Speeding up hierarchical models

It’s the determinant if a sparse matrix so it’s relatively cheap. The dimension is the number of parameters being marginalized rather than the amount of data. Reordering algorithms are automatic. It’s usually worth doing. It fixes all geometry problems. So it’s decent even in low dimensions.

We can have some zoom meetings on implementation options if you want.

A different implementation is the one done by Simon wood in mgcv, which doesn’t use sparsity. See this and it’s follow ups https://people.bath.ac.uk/man54/SAMBa/ITTs/ITT2/EDF/REMLWood2009.pdf

It’s possible that that might be more convenient for brms but it doesn’t scale as well. And it might be better aligned with GPUs? Genuinely not sure about sparse stuff on GPUs.

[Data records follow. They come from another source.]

-- ==== Sys2Proof/Machine/Ecc.lean ====
section
/-! DEFINITION. The check bits of a line (R233), the decoding of a read (R234) and the counting of errors (R428). Error
positions are symbols 0 to 71: data bytes, metadata bytes, then c3 to c0; symbol i stands at x^(71 - i). -/

namespace Sys2Proof.Machine

/-- A poisoned line's metadata word (R234). -/
def poisonWord : Word := 0xE000001F
/-- The metadata word of a line. -/
def metaOf (s : State) (line : Nat) : Word := kvGet 0 s.metaw line
/-- A line is poisoned. -/
def poisoned (s : State) (line : Nat) : Bool := metaOf s line = poisonWord

/-- Multiplication by α in GF(2^8) (R233). -/
def gfTwice (a : Nat) : Nat := if a < 128 then 2 * a else (2 * a) ^^^ 0x11D
/-- The product of two field elements, over the lowest `n` bits of the second. -/
def gfMulN : Nat → Nat → Nat → Nat
  | 0, _, _ => 0
  | n + 1, a, b => (if b % 2 = 1 then a else 0) ^^^ gfMulN n (gfTwice a) (b / 2)
/-- The product of two field elements. -/
def gfMul (a b : Nat) : Nat := gfMulN 8 a b
/-- The powers of α. -/
def gfExp : Nat → Nat
  | 0 => 1
  | n + 1 => gfTwice (gfExp n)
/-- A field element to a power. -/
def gfPow (a : Nat) : Nat → Nat
  | 0 => 1
  | n + 1 => gfMul a (gfPow a n)
/-- The inverse of a field element other than 0. -/
def gfInv (a : Nat) : Nat := gfPow a 254

/-- One symbol taken by the division by g(x); the remainder is c3, c2, c1, c0. g(x) = x^4 + 15x^3 + 54x^2 + 120x + 64. -/
def rsStep (r : Nat × Nat × Nat × Nat) (m : Nat) : Nat × Nat × Nat × Nat :=
  let f := m ^^^ r.1
  (r.2.1 ^^^ gfMul f 15, r.2.2.1 ^^^ gfMul f 54, r.2.2.2 ^^^ gfMul f 120, gfMul f 64)

/-- The check word of a message of 68 symbols (R233). -/
def checkBits (msg : List Byte) : Word :=
  let (c3, c2, c1, c0) := msg.foldl (fun r b => rsStep r b.toNat) (0, 0, 0, 0)
  BitVec.ofNat 32 (c3 * 2 ^ 24 + c2 * 2 ^ 16 + c1 * 2 ^ 8 + c0)

/-- The syndrome S_k of a list of errors. -/
def syndrome (es : List (Nat × Byte)) (k : Nat) : Nat :=
  es.foldl (fun a e => a ^^^ gfMul e.2.toNat (gfExp (k * (71 - e.1)))) 0

/-- One symbol error with the given syndromes. -/
def oneError (s0 s1 s2 s3 : Nat) : Option (Nat × Byte) :=
  ((List.range 72).find? fun i =>
    s1 = gfMul s0 (gfExp (71 - i)) && s2 = gfMul s0 (gfExp (2 * (71 - i))) && s3 = gfMul s0 (gfExp (3 * (71 - i)))).map
      fun i => (i, BitVec.ofNat 8 s0)

/-- Two symbol errors at given places with the given syndromes. -/
def twoAt (s0 s1 s2 s3 i j : Nat) : Option (List (Nat × Byte)) :=
  let a := gfExp (71 - i)
  let b := gfExp (71 - j)
  let e2 := gfMul (s1 ^^^ gfMul s0 a) (gfInv (a ^^^ b))
  let e1 := s0 ^^^ e2
  if e1 ≠ 0 ∧ e2 ≠ 0 ∧ s2 = (gfMul e1 (gfExp (2 * (71 - i))) ^^^ gfMul e2 (gfExp (2 * (71 - j))))
      ∧ s3 = (gfMul e1 (gfExp (3 * (71 - i))) ^^^ gfMul e2 (gfExp (3 * (71 - j)))) then
    some [(i, BitVec.ofNat 8 e1), (j, BitVec.ofNat 8 e2)]
  else none

/-- The correction of distance at most two, if a codeword lies that near. -/
def correction (es : List (Nat × Byte)) : Option (List (Nat × Byte)) :=
  let s0 := syndrome es 0
  let s1 := syndrome es 1
  let s2 := syndrome es 2
  let s3 := syndrome es 3
  if s0 = 0 ∧ s1 = 0 ∧ s2 = 0 ∧ s3 = 0 then some []
  else match oneError s0 s1 s2 s3 with
    | some e => some [e]
    | none => ((List.range 72).flatMap fun j => (List.range j).map fun i => (i, j)).findSome? fun p =>
        twoAt s0 s1 s2 s3 p.1 p.2

/-- What stays of the errors after the correction. -/
def residue (es fix : List (Nat × Byte)) : List (Nat × Byte) :=
  (List.range 72).filterMap fun i =>
    let x := (es ++ fix).foldl (fun a e => if e.1 = i then a ^^^ e.2 else a) (0 : Byte)
    if x = 0 then none else some (i, x)

/-- The message of a line: its data and its metadata word. -/
def lineMsg (s : State) (line : Nat) : List Byte := memRead s.mem (64 * line) 64 ++ wordBytes (metaOf s line)

/-- The check bits that HBM4E holds for a line that no cache holds. -/
def hbmCheck (s : State) (line : Nat) : Word :=
  (kvGet [] s.errs line).foldl (fun c e => if 68 ≤ e.1 then c ^^^ BitVec.ofNat 32 (e.2.toNat * 2 ^ (8 * (71 - e.1))) else c)
    (checkBits (lineMsg s line))

/-- The key of a status word: the stack of the package and its region of 64 MiB (R428). -/
def regionKey (pa : Nat) : Nat := 1024 * stackOf pa + natBits pa 26 10

/-- A field of an event record for memory events. -/
def memRec (kind pa : Nat) : EvRec := { kind := kind, detail := stackOf pa, addr := pa }

/-- Counts a corrected read (R428). -/
def countCorrected (s : State) (line : Nat) : State :=
  let p := pkgOfDie (homeDie (64 * line))
  let k := regionKey (64 * line)
  let g := s.pkg p
  if (kvGet [] g.counted k).contains line then s else
  let w := kvGet 0 g.region k
  let n := (w &&& 0xFF).toNat
  let w := if n < 255 then w + 1 else w
  let s := s.modPkg p fun g => { g with region := kvSet g.region k w, counted := kvSet g.counted k ((line :: kvGet [] g.counted k).take 16) }
  if n + 1 = g.errThresh ∧ !g.raised.contains k then
    (s.modPkg p fun g => { g with region := kvSet g.region k (w ||| 0x80000000), raised := k :: g.raised }).raise
      (homeDie (64 * line)) { kind := 0x10, detail := k, addr := 64 * line }
  else s

/-- Counts an uncorrectable read (R428). -/
def countUe (s : State) (line : Nat) : State :=
  let k := regionKey (64 * line)
  s.modPkg (pkgOfDie (homeDie (64 * line))) fun g =>
    let w := kvGet 0 g.region k
    { g with region := kvSet g.region k (if natBits w.toNat 8 16 < 65535 then w + 0x100 else w) }

/-- Counts an uncorrectable read and raises its record (R234, R428). -/
def countBad (s : State) (line : Nat) : State := (countUe s line).raise (homeDie (64 * line)) (memRec 0x11 (64 * line))

/-- Writes the residue of a wrong correction into a line (R233). -/
def applyResidue (s : State) (line : Nat) (es : List (Nat × Byte)) : State :=
  es.foldl (fun s e =>
    if e.1 < 64 then { s with mem := memSet s.mem (64 * line + e.1) (memGet s.mem (64 * line + e.1) ^^^ e.2) }
    else if e.1 < 68 then
      { s with metaw := kvSet s.metaw line (metaOf s line ^^^ BitVec.ofNat 32 (e.2.toNat * 2 ^ (8 * (e.1 - 64)))) }
    else s) s

/-- The lines a die's die cache has room for beside the addressable cellar of its spans (R187). -/
def cacheLines (x : Die) : Nat := 2 ^ 21 - x.spans.foldl (fun n p => n + p.bytes) 0 / 64

/-- The evictions by which the lines that a die cache holds leave it (R237, R238, R242). -/
def evictions (s : State) (d : Nat) : List Ev :=
  (s.die d).held.map (fun h => .homeAgentEviction h.1) ++ (s.die d).copies.map fun c =>
    if homeDie (64 * c.1) % 16 = d % 16 then .proxyEviction (pkgOfDie d) c.1 else .dieCacheEviction d c.1

/-- Makes room in a die cache that holds too much: a victim of the cache's own choice leaves it. -/
def trimCache (s : State) (d : Nat) : State :=
  let vs := (evictions s d).filter fun e => !s.posted e
  if vs.length ≤ cacheLines (s.die d) then s else
  let (v, s) := s.chooseBelow vs.length
  match vs[v]? with
  | some e => s.post 0 e
  | none => s

/-- Makes room for all that a die cache must give up (R187). -/
def trimWhole (s : State) (d : Nat) : State := (evictions s d).foldl (fun s _ => trimCache s d) s

/-- The home die cache holds a line (R237). -/
def heldAtHome (s : State) (line : Nat) : Bool := (s.die (homeDie (64 * line))).held.any fun e => e.1 = line

/-- A line gives no data: it is poisoned, or its codeword in HBM4E, which a read must decode, is uncorrectable (R234). -/
def badLine (s : State) (line : Nat) : Bool :=
  poisoned s line || (!heldAtHome s line && (correction (kvGet [] s.errs line)).isNone)

/-- The corrected symbols of a line that is read from HBM4E: counted, a wrong correction taken over (R233, R234). -/
def takeFix (s : State) (line : Nat) (es fix : List (Nat × Byte)) : State :=
  let s := if fix.isEmpty then s else countCorrected s line
  if (residue es fix).isEmpty then s else applyResidue s line (residue es fix)

/-- The home agent reads a line from HBM4E unless its die cache holds it (R237): false where it is uncorrectable. -/
def homeRead (s : State) (line : Nat) : State × Bool :=
  let h := homeDie (64 * line)
  if heldAtHome s line then (s, true) else
  let es := kvGet [] s.errs line
  match correction es with
  | none => (countBad s line, false)
  | some fix =>
    let chk := hbmCheck s line
    (trimCache ((takeFix s line es fix).modDie h fun x => { x with held := kvSet x.held line chk.toNat }) h, true)

/-- HOME_AGENT_EVICTION, R237: the line goes back to HBM4E with its metadata word and fresh check bits. -/
def evHomeAgentEviction (s : State) (line : Nat) : State :=
  let h := homeDie (64 * line)
  if heldAtHome s line then
    { s.modDie h fun x => { x with held := kvDel x.held line } with errs := kvDel s.errs line }
  else s

end Sys2Proof.Machine
end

Anyway. If we’re really heading this way there will probably end up being multiple routes (like the autodiff for the cholesky)

1 Like

Ah, thanks!

However, in instances where the matrix is treated as a whole object such that underlying subsets of the matrix are never assigned to, we can store one autodiff object representing the entire matrix.

I’ll go comment on this later. I like this feature.

I think that is better than doing it automatically.

The issue with stacks is that in each model evaluation you can get a different number of function calls in a different order. Same thing comes up with the optimizer and will happen with the Laplace approximation stuff (we want to use the solution from the previous leapfrog step to initialize this one). I don’t know a solution.

Oh whoops, I’m behind the times. That’s good news lol. That implementation looks nice!

Is the reordering always discussed in terms of the matrix factorization? I was hoping for one in terms of the hierarchical groupings.

I skimmed but I’ll have to spend more time to see how they’re building their matrices.

Yeah I’m pretty convinced we also need to do a sparse matrix GLM. That will be straightforward once the types are there.

I still like having the separate syntax here because it lets these models be written in Stan without leaning on design matrix libraries in R/Python (and dealing with all the packing and unpacking of parameters).

No. It’s for fill reducing in the algorithm. There’s no reason to expect that groups would be kept together. But it’s deterministic (as a function of the connectivigy graph of the matrix)

Same way. They need the (negative twice) log prior to be \beta^TS\beta, which ususally puts S as block diagonal. But the algorithm does’t really care about that (it deals with the posterior precision X^TWX + S, which is usually not structured).

Then you should be looking at the types of models supported in BRMS, because they’re quite a bit more complex than this (especially with their links between the prior and the posterior). The code should be is the same for basically any type of random effect (structured or unstructured)

1 Like

I thought some more about this. Gonna rewrite some of this, but I just wanted to leave a couple notes here before this goes stale.

Having X * beta in a Stan model isn’t bad in terms of Stan code, but it usually means we’ve had to do some painful around-Stan code.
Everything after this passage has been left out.